The painting by a local high school student, “Untitled #1,” was the winner of Rep. William Lacy Clay’s (D-MO) Congressional Art Competition. It depicts a protest against police violence in St. Louis, which Clay represents in Congress, and depicts police officers as animals arresting and pointing guns at the protestors. One protestor appears depicted as a wolf, as well.

The painting also shows a crucified black man wearing a graduation cap and holding the scales of justice. Another black person is shown looking out from behind prison bars in the background.

“I was angry,” Rep. Duncan Hunter (R-CA) told on Friday. “I’ve seen the press [reporting] on this for about a week or so. … I’m in the Marine Corps. If you want it done, just call us.”

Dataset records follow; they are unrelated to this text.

/-- Joining (R111 to R132, R138, R140 to R142): the hunt, the discovery period, the exchange with the
head end, the allocations held (live and shadow binding), and the accepted streams. -/
structure JoinSt where
  tried     : List Nat := []
  cand      : Option Nat := none
  params    : Option DiscParams := none
  skip      : Nat := 0
  nonces    : List Nat := []
  announces : Nat := 0
  waiting   : Bool := false
  drawing   : Option Nat := none
  timers    : JoinTimers := {}
  failed    : Nat := 0
  results   : List Bytes := []
  lastId    : Bytes := []
  lastChal  : Bytes := []
  lastResp  : Bytes := []
  lastConf  : Bytes := []
  lastConfR : Bytes := []
  lastAlloc : Tab (Bytes × Bytes) := []
  joinNext  : Bool := false
  dereg     : Option Dereg := none
  allocs    : Tab (Nat × Nat) := []
  streams   : Tab Bool := []
  modelRaised : Bool := false
  second    : Nat := 0xFF
  secondRanged : Bool := false
  deriving DecidableEq, Repr

/-- A request waiting in an accessor's input queue (R335): its message type and the address, sequence,
slot and value bytes it was received with. -/
structure Queued where
  kind  : Nat
  seq   : Nat
  addr  : Nat
  inst  : Nat
  value : Bytes
  slot  : Nat
  bcast : Bool
  no    : Nat := 0
  deriving DecidableEq, Repr

/-- A kept request and its reply (R336). -/
structure Kept where
  kind  : Nat
  seq   : Nat
  addr  : Nat
  inst  : Nat
  value : Bytes
  reply : Bytes
  deriving DecidableEq, Repr

/-- The control complex (R335 to R346): the input queues and kept replies by accessor (1 head end, 2
local host), the saved set with its objects; the channels whose offset was written to the shadow since the last commit (R106),
whether a commit took effect at the last multiframe boundary (R345), and the last home channel and last second home
channel as Cairn holds them (R112). -/
structure CtlSt where
  queue     : Tab (List Queued) := []
  kept      : Tab (List Kept) := []
  replies   : List QFrame := []
  hostRep   : Tab Bytes := []
  saved     : Tab (Option Nat) := []
  offs      : List Nat := []
  handover  : Bool := false
  homes     : Nat × Nat := (0xFF, 0xFF)
  next      : Nat := 0
  deriving DecidableEq, Repr

/-- A packet ring (R389). -/
structure Ring where
  base    : Nat := 0
  size    : Nat := 6
  enable  : Bool := false
  halted  : Bool := false
  busErr  : Bool := false
  tail    : Nat := 0
  head    : Nat := 0
  drops   : Nat := 0
  err     : Nat := 0
  stopped : Bool := false
  deriving DecidableEq, Repr

/-- The register window (R386 to R394): interrupts, window error, rings (r for transmit ring r, 16 + i for
receive ring i), mailbox memory and lengths, MSI-X table words and pending bits, timestamp registers
(4 p + k), the token bucket of the packet interface and the transmit ring that its round-robin comes to next. -/
structure HostSt where
  intStatus : BitVec 32 := 0
  intEnable : BitVec 32 := 0
  intPin    : BitVec 32 := 0
  winErr    : BitVec 32 := 0
  rings     : Tab Ring := []
  mbxReq    : List Host.Cell := []
  mbxRsp    : List Host.Cell := []
  mbxLen    : Tab Nat := []
  mbxBusy   : BitVec 32 := 0
  mbxDone   : BitVec 32 := 0
  msixTab   : Tab Nat := []
  msixPend  : BitVec 32 := 0
  tsRegs    : Tab Nat := []
  tokens    : Bucket := none
  txNext    : Nat := 0
  deriving DecidableEq, Repr

/-- The states of a DMA channel (R396). -/
inductive DmaState where
  | idle | running | pausing | paused | halted | resetting
  deriving DecidableEq, Repr

/-- A DMA channel (R396 to R406). `words` is the descriptor in progress, `busy` that one is in progress,
`moved` that its data writes are complete. `cfg` none stands for the reset value of R356. -/
structure DmaCh where
  state  : DmaState := .idle
  pause  : Bool := false
  dir    : Nat := 0
  why    : Nat := 0
  reason : Nat := 0
  cfg    : Option (BitVec 32) := none
  cause  : BitVec 4 := 0
  next   : Nat := 0
  cur    : Nat := 0
  row    : Nat := 0
  offset : Nat := 0
  err    : Nat := 0
  words  : List (BitVec 32) := []
  busy   : Bool := false
  moved  : Bool := false
  deriving DecidableEq, Repr

/-- The scratchpad (R407 to R414): its bytes, the words whose 72 bits are not those written (1 for one wrong bit, 2 for more), the ECC
counts and address, the words to be written back, the march-test registers, the rows that spare rows replace in the order of the
spare rows, and when the test in progress began. -/
structure SpSt where
  mem       : List Host.Cell := []
  corrected : Nat := 0
  uncorr    : Nat := 0
  eccAddr   : Nat := 0
  writeBack : List Nat := []
  bad       : Tab Nat := []
  mtMode    : Bool := false
  mtBase    : Nat := 0
  mtSize    : Nat := 0x400000
  mtState   : Nat := 0
  mtLast    : Bool := false
  rows      : List Nat := []
  mtAt      : Nat := 0
  faults    : Nat := 0
  faultAddr : Nat := 0
  faultDiff : Nat := 0
  progress  : Nat := 0
  mtTest    : Option Nat := none
  lastRef   : Tab (Option Nat) := []
  deepMem   : List Host.Cell := []
  deriving DecidableEq, Repr

/-- Calibration and self-test (R415 to R420): the sections of the set in Cairn and of the set in use, the
exporting snapshots and import stagings by accessor, the staged import in check, when tests last ended and when they last began. -/
structure CalSt where
  sections : List (Nat × Bytes) := []
  inUse    : Option (List (Nat × Bytes)) := none
  export_  : Tab Bytes := []
  staging  : Tab (Tab (BitVec 8)) := []
  checking : Bytes := []
  hash     : Bytes := []
  lastEnd  : Tab (Option Nat) := []
  began    : Tab Nat := []
  deriving DecidableEq, Repr

/-- A time-of-day message used in the multiframe now running (R177, R181): its offset in 2⁻¹⁶ ns, whether it
carries the declared-step bit. -/
structure TodMsg where
  theta    : Int
  declared : Bool
  deriving DecidableEq, Repr

/-- Ridgeline (R174 to R204). `tod` is the time of day in 2⁻⁴⁸ ns; `st` the ST count; `sf` the superframe counter the terminal keeps (R160); frequencies are held
in units of 2⁻¹⁶ · 10⁻⁷ ppb. `hist` holds f_out and, where it is measured, y_o at
the multiframes of the holdover averaging window, newest first, and `quiet` those since the last one with a usable message; `delay` is the downstream delay in use in 2⁻¹⁶ ns. -/
structure TimeSt where
  tod       : Nat := 0
  st        : Nat := 0
  sf        : Nat := 0
  aoSec     : Nat := 0
  aoAt      : Nat := 0
  fInt      : Int := 0
  fOut      : Int := 0
  held      : Int := 0
  yo        : Int := 0
  hist      : List (Int × Option Int) := []
  quiet     : List (Int × Option Int) := []
  msgs      : List TodMsg := []
  lockRun   : Nat := 0
  unlockRun : Nat := 0
  run       : Nat := 0
  stepNow   : Bool := false
  ranged    : Bool := false
  traceable : Bool := false
  clkClass  : Nat := 0
  lastUse   : Nat := 0
  outOfSpec : Bool := false
  extraHold : Nat := 0
  delay     : Int := 0
  rangedLane : Nat := 0xFF
  captures  : Tab (List (Nat × Nat)) := []
  capFull   : Tab Bool := []
  lastEdge  : Tab (Option Nat) := []
  ppsIn     : List Int := []
  ppsGone   : Bool := false
  lastDrop  : Tab (Option Nat) := []
  deriving DecidableEq, Repr
/-- The keys of an epoch (R305, R312): its secret (empty once erased), the two keys and salts, the invocation
counts under each and whether the rekey warning of each was given. -/
structure EpochKeys where
  epoch    : Nat
  secret   : Bytes
  downKey  : Bytes
  downSalt : Nat
  upKey    : Bytes
  upSalt   : Nat
  downInv  : Nat := 0
  upInv    : Nat := 0
  downWarn : Bool := false
  upWarn   : Bool := false
  deriving DecidableEq, Repr

/-- A tree key (R315). -/
structure TreeKey where
  epoch : Nat
  key   : Bytes
  salt  : Nat
  inv   : Nat := 0
  warn  : Bool := false
  deriving DecidableEq, Repr

/-- An image bank of Cairn (R322): the sectors of 4096 bytes written since `origin`, the transfer length of an update, and
whether a sector of it cannot be read. A sector not written since is that of the image `origin` that left the factory, or
zeros where an update has begun since. -/
structure Bank where
  sectors    : Tab Bytes := []
  origin     : Option Nat := none
  length     : Option Nat := none
  unreadable : Bool := false
  deriving DecidableEq, Repr

/-- One copy of a sealed record (R318). -/
structure SealedCopy where
  seq   : Nat
  value : Bytes
  tag   : Bytes
  deriving DecidableEq, Repr

/-- The attestation on demand of an accessor (R308): its nonce, the report with its signature once built,
and whether it was read. -/
structure Att where
  nonce : Option Bytes := none
  built : Option Bytes := none
  taken : Bool := false
  deriving DecidableEq, Repr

Hunter told the website that he and a few colleagues had taken down the painting Friday morning and delivered it to Clay’s office. The subject of the painting had came up in a GOP conference meeting on Friday, according to Politico, and Hunter removed it shortly afterwards.

“Lacy can put it back up, I guess, if he wants to … but I’m allowed to take it down,” Hunter told

Clay said in a statement emailed to TPM that the U.S. Capitol should be a symbol of “freedom, not censorship.”

“Members of Congress support student art competitions in our districts but we do not select the young artists and we do not judge the artwork,” he said.

“I had no role in selecting the winner of this student art competition and I would never attempt to approve or disapprove artistic expression,” the statement continued. “The U.S. Capitol is a symbol of freedom, not censorship.”

In a press release announcing the winners of the Congressional Art Competition in May of last year, Clay described the painting, by then-high school senior David Pulphus, as “a colorful landscape of symbolic characters representing social injustice, the tragic events in Ferguson, Missouri and the lingering elements of inequality in modern American society.”

Asked by Politico about blowback for his actions, Hunter said: “Blowback from what? Taking a down a painting that depicts policemen as pigs? No, I’m not.”